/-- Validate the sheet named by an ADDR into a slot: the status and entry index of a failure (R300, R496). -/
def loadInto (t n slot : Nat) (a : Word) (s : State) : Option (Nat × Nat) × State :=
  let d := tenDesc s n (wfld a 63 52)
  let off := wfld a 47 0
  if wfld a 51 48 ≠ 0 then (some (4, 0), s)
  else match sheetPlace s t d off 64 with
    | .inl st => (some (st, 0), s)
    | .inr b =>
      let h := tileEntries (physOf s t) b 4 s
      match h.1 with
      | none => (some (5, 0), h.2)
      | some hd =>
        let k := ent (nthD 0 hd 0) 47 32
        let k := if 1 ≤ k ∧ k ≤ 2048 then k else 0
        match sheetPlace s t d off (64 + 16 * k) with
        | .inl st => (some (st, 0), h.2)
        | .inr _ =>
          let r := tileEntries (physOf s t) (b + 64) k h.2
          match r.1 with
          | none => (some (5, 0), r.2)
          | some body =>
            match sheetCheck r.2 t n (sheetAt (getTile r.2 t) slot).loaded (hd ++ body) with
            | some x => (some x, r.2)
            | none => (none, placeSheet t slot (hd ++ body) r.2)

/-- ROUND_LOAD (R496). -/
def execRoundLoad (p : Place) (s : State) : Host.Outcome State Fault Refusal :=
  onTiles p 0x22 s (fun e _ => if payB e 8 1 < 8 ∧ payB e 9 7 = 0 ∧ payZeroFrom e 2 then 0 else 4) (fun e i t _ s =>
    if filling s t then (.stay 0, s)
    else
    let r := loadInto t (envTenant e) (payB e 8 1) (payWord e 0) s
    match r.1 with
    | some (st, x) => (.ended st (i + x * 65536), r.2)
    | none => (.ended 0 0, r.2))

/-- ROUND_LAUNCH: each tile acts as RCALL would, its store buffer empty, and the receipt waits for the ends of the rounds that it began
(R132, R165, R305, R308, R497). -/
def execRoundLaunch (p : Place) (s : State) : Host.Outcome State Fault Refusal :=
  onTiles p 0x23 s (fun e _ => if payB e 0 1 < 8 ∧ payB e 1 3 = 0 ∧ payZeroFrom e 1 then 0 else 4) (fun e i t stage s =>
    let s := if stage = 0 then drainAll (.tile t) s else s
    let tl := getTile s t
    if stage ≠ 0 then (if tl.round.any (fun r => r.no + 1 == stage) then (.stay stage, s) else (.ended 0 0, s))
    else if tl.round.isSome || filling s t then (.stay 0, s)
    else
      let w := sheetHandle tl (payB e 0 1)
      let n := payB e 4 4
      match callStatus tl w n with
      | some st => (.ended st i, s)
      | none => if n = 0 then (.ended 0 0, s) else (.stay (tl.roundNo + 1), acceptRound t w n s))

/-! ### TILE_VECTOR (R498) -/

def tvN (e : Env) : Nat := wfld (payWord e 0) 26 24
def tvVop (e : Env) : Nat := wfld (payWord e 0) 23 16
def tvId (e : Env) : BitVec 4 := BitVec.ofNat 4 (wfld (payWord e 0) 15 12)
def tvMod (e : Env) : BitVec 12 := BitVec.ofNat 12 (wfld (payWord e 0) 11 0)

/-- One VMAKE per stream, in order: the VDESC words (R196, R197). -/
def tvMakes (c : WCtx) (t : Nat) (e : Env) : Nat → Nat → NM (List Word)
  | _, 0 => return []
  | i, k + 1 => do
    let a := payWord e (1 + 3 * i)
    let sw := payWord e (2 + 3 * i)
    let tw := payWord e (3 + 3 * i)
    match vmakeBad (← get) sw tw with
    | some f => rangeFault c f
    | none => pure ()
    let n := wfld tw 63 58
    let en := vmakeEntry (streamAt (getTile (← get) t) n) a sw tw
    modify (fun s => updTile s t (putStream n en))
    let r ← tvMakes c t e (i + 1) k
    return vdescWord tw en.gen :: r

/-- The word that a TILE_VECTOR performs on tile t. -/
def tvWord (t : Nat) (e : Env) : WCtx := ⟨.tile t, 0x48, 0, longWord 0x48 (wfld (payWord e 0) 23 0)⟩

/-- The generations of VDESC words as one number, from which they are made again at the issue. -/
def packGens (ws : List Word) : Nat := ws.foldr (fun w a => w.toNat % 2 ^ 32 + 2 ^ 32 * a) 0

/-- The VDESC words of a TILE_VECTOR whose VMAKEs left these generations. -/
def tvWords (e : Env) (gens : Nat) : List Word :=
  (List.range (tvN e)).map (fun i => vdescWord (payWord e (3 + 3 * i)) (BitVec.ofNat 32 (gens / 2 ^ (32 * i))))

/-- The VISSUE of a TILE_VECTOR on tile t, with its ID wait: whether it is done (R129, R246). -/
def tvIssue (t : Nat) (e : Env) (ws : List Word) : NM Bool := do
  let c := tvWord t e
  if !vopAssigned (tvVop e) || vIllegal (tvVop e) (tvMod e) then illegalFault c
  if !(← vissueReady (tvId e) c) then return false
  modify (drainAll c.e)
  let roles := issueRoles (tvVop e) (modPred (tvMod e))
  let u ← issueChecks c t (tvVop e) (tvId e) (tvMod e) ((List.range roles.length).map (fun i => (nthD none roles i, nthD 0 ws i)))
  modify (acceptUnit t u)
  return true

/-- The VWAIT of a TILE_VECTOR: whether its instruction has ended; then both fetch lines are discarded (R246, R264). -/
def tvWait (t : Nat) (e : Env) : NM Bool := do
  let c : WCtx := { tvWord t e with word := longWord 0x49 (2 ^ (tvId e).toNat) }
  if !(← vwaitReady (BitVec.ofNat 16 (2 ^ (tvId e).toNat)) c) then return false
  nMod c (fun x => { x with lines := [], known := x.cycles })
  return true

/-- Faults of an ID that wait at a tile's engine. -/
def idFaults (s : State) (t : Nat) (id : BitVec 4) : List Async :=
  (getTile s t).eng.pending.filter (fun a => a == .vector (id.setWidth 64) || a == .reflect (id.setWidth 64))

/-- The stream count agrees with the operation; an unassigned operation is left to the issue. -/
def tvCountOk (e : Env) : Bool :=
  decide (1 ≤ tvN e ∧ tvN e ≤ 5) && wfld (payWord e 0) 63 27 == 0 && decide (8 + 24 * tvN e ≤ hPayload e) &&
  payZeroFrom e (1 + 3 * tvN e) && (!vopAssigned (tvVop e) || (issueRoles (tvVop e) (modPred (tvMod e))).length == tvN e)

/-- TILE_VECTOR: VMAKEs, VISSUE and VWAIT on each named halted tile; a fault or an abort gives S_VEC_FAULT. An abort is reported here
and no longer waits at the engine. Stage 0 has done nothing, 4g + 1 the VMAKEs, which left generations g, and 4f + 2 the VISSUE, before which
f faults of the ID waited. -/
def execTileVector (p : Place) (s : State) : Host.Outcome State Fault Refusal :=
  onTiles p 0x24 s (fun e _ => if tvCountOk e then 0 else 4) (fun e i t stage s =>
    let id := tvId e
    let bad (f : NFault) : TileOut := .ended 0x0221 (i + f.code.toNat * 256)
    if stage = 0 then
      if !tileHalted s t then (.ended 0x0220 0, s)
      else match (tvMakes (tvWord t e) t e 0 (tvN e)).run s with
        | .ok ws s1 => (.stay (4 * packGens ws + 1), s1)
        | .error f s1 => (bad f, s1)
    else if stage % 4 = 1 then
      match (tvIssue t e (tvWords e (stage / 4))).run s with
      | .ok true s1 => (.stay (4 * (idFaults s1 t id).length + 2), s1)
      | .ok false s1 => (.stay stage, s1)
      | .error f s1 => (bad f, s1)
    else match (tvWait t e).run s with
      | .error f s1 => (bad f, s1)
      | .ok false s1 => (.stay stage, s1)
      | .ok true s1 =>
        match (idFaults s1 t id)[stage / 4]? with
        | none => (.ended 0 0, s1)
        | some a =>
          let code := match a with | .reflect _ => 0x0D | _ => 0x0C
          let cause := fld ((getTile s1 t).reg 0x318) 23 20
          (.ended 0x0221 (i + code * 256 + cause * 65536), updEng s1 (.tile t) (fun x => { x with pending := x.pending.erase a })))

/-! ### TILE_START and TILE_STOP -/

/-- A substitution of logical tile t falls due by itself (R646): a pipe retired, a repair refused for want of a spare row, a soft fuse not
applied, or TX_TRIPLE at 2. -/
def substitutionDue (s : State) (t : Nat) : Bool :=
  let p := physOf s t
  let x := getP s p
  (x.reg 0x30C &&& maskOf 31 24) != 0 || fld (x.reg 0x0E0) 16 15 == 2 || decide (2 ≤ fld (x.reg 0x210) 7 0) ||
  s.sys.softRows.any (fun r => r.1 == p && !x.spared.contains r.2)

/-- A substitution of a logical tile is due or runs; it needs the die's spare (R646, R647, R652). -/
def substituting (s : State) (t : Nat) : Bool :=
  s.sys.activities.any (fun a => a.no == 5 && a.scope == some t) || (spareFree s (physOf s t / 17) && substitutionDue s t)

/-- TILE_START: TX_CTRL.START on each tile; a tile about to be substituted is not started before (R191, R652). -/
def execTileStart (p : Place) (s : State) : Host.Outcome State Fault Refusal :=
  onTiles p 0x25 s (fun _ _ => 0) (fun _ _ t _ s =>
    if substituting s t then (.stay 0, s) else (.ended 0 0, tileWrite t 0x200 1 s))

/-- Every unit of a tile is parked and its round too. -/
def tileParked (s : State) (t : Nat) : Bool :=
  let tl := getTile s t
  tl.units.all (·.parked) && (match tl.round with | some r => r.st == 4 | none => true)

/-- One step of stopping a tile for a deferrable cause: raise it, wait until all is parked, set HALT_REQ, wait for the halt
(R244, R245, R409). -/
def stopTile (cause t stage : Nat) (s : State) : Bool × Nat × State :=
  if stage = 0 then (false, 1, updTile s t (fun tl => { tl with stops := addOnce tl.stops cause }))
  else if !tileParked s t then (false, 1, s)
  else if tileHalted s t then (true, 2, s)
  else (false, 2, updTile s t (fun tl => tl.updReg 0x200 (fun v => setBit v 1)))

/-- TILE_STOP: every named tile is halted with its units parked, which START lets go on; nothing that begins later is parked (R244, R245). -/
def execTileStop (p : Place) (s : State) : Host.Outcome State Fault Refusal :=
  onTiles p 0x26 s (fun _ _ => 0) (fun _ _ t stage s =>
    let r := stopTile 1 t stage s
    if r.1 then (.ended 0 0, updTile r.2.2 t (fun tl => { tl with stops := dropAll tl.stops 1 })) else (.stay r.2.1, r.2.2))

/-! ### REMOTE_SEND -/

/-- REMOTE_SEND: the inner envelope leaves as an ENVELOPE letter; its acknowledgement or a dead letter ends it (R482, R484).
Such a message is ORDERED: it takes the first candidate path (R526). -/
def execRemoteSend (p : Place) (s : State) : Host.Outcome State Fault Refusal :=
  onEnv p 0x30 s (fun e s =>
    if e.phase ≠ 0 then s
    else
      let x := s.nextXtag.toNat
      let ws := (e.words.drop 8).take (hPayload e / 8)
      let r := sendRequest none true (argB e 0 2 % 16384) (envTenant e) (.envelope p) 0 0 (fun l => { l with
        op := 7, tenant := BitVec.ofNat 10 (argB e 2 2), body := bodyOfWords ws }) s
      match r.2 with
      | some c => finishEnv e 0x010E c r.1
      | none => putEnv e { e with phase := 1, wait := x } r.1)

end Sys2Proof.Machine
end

______________________________

**Task prompt:** Whenever a line above includes "cause", copy it in full.

**Written reply:**
          let cause := fld ((getTile s1 t).reg 0x318) 23 20
          (.ended 0x0221 (i + code * 256 + cause * 65536), updEng s1 (.tile t) (fun x => { x with pending := x.pending.erase a })))
/-- One step of stopping a tile for a deferrable cause: raise it, wait until all is parked, set HALT_REQ, wait for the halt
def stopTile (cause t stage : Nat) (s : State) : Bool × Nat × State :=
  if stage = 0 then (false, 1, updTile s t (fun tl => { tl with stops := addOnce tl.stops cause }))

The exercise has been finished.